# Activity
Working from the records below, repeat exactly the lines starting at the line that contains "def reelSize (s" and ending at the line that contains "Read pointer. -/", inclusive.

--- Given records ---

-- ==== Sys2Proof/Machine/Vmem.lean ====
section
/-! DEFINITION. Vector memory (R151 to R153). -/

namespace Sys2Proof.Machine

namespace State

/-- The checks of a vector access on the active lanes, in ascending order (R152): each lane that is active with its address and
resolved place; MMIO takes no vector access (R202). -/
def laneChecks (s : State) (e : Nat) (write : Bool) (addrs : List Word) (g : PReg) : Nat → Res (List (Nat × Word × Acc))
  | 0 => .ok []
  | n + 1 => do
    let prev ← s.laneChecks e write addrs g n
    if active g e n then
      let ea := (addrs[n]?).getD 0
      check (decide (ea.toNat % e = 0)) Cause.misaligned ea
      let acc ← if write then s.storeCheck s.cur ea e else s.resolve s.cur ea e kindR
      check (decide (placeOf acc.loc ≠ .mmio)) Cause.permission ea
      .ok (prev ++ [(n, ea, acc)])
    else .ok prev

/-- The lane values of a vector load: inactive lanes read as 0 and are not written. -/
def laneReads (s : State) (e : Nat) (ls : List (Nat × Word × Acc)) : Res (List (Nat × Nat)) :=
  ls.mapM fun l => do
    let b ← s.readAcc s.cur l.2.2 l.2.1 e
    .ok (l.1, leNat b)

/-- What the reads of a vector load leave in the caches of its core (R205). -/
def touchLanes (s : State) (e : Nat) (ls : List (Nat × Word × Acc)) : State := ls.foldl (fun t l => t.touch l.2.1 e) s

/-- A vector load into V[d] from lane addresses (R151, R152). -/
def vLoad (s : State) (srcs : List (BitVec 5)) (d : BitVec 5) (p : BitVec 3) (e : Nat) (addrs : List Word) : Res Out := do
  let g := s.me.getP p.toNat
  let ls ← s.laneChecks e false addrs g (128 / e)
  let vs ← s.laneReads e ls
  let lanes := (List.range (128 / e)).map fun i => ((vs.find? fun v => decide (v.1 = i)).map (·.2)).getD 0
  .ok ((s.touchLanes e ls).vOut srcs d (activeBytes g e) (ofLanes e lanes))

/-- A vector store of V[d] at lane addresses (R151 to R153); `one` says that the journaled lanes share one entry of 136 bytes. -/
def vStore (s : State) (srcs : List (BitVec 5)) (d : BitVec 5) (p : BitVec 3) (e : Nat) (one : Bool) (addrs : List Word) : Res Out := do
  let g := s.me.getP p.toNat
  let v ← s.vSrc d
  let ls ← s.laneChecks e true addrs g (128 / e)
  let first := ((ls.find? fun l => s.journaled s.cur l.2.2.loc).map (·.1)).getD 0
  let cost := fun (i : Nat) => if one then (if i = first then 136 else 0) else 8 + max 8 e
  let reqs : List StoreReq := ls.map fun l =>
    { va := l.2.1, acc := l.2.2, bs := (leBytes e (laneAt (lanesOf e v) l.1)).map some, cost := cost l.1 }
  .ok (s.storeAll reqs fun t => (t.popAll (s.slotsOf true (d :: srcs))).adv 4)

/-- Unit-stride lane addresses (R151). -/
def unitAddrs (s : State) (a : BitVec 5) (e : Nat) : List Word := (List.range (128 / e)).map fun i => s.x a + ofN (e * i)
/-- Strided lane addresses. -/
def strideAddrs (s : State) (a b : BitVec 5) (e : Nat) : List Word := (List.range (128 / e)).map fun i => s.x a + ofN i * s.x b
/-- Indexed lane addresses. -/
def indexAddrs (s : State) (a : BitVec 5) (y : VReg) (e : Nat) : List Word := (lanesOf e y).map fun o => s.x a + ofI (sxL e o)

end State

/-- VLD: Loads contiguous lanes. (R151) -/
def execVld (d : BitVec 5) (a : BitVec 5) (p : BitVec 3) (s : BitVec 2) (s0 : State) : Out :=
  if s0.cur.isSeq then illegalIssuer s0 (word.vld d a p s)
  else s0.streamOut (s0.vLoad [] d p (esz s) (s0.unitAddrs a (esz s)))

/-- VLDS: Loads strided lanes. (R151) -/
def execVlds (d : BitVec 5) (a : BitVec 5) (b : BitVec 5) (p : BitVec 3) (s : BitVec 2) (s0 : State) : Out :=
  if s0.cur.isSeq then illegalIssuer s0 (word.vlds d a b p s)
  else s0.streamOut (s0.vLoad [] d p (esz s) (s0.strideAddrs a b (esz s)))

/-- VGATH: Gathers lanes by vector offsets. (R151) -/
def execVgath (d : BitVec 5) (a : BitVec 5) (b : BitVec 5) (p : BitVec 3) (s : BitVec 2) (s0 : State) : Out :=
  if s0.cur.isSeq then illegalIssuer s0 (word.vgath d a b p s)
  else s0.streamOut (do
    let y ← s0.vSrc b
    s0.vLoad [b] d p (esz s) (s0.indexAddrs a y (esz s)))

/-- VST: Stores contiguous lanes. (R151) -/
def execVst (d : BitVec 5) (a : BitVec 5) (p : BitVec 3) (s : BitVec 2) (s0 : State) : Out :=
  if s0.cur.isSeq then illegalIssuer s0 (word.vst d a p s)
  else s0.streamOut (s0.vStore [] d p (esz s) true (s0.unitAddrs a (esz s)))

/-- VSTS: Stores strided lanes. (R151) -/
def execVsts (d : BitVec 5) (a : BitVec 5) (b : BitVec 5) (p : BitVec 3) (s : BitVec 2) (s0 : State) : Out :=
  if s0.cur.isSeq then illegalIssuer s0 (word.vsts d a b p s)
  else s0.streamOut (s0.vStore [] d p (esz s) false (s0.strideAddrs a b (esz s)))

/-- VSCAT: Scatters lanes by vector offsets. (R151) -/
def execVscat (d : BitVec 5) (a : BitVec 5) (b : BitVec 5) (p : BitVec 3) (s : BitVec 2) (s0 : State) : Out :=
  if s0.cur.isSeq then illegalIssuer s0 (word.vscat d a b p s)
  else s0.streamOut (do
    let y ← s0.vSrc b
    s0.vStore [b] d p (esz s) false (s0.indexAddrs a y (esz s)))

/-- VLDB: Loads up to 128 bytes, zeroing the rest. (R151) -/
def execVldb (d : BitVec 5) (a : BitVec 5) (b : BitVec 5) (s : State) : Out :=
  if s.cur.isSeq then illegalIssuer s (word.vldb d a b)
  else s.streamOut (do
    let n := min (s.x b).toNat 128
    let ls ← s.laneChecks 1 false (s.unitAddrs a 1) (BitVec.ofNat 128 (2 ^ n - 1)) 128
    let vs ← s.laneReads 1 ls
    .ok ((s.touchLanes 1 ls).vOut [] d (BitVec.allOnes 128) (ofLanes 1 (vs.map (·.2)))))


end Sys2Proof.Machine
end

---
--- Given records ---

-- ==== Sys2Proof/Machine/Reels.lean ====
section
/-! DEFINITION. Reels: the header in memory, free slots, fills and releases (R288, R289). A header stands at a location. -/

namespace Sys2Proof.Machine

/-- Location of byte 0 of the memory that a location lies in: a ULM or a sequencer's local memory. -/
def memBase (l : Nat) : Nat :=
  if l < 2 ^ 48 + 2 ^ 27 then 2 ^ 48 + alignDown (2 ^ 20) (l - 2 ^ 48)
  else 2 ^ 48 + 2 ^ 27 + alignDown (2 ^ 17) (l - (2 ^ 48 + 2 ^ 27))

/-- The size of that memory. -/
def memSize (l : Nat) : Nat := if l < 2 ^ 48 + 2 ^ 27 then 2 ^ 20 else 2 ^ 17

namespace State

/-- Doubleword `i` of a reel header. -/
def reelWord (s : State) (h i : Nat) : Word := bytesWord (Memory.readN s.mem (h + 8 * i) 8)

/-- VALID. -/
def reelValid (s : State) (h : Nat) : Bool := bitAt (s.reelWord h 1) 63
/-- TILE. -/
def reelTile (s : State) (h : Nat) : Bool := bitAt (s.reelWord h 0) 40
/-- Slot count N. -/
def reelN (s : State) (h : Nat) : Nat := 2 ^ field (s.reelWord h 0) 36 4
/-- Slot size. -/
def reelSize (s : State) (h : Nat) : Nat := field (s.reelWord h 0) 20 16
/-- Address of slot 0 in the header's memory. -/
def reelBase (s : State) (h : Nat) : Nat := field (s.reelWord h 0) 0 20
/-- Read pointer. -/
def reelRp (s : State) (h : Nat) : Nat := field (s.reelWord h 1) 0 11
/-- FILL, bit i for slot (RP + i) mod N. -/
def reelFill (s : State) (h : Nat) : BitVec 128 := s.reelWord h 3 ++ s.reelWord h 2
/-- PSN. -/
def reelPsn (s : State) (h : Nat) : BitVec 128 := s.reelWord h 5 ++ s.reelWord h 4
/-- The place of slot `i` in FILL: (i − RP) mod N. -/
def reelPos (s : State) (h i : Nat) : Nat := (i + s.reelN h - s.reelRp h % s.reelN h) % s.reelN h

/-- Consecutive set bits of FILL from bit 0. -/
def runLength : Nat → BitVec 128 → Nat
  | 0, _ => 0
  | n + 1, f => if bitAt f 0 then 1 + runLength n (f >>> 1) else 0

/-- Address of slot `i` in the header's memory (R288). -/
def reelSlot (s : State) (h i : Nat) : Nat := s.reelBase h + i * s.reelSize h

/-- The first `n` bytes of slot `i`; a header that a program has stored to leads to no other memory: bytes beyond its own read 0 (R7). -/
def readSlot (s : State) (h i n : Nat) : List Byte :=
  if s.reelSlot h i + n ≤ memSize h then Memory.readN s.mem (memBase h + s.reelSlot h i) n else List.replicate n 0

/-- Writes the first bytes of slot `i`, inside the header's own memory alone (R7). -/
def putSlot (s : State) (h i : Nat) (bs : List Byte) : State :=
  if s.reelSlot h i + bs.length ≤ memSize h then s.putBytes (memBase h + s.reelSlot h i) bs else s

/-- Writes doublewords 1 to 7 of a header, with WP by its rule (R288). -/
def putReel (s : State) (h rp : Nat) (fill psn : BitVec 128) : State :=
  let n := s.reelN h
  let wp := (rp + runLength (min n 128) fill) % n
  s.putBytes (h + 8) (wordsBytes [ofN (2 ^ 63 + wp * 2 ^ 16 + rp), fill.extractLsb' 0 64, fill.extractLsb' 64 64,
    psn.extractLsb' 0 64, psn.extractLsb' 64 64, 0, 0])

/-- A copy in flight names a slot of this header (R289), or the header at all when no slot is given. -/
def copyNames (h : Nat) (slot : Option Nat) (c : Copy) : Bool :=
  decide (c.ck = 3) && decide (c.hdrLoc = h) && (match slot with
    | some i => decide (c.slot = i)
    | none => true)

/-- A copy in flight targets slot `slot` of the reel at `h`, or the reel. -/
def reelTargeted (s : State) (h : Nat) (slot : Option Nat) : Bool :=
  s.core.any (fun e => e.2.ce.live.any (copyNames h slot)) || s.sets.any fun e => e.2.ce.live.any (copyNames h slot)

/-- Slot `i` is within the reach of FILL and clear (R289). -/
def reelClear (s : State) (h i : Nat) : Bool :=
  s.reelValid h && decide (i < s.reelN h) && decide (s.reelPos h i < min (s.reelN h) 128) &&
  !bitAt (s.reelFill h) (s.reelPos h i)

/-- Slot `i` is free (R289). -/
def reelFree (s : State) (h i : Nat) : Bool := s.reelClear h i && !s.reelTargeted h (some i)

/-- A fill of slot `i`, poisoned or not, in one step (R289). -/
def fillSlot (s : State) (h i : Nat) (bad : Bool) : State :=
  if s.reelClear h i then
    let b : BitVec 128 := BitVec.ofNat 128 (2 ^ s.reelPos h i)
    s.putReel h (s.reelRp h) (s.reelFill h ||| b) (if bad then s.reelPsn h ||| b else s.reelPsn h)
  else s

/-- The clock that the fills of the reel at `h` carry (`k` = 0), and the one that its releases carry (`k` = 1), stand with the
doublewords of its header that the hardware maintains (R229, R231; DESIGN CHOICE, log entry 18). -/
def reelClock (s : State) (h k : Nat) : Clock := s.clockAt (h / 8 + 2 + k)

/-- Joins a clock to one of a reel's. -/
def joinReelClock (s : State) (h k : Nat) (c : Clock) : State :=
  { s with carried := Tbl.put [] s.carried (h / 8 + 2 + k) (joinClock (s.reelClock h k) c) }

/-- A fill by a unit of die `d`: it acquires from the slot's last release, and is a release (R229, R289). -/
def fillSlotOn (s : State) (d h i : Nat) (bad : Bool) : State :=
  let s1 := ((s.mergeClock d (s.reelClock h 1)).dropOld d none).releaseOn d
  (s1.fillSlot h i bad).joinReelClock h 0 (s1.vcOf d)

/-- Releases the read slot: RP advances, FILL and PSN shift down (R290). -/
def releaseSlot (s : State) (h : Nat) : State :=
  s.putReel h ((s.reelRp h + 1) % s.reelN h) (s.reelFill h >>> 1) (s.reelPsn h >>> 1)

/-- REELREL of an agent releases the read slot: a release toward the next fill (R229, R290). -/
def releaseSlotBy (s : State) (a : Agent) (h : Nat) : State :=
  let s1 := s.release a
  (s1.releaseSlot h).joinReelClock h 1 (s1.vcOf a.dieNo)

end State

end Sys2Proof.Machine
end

---

# Answer below
def reelSize (s : State) (h : Nat) : Nat := field (s.reelWord h 0) 20 16
/-- Address of slot 0 in the header's memory. -/
def reelBase (s : State) (h : Nat) : Nat := field (s.reelWord h 0) 0 20
/-- Read pointer. -/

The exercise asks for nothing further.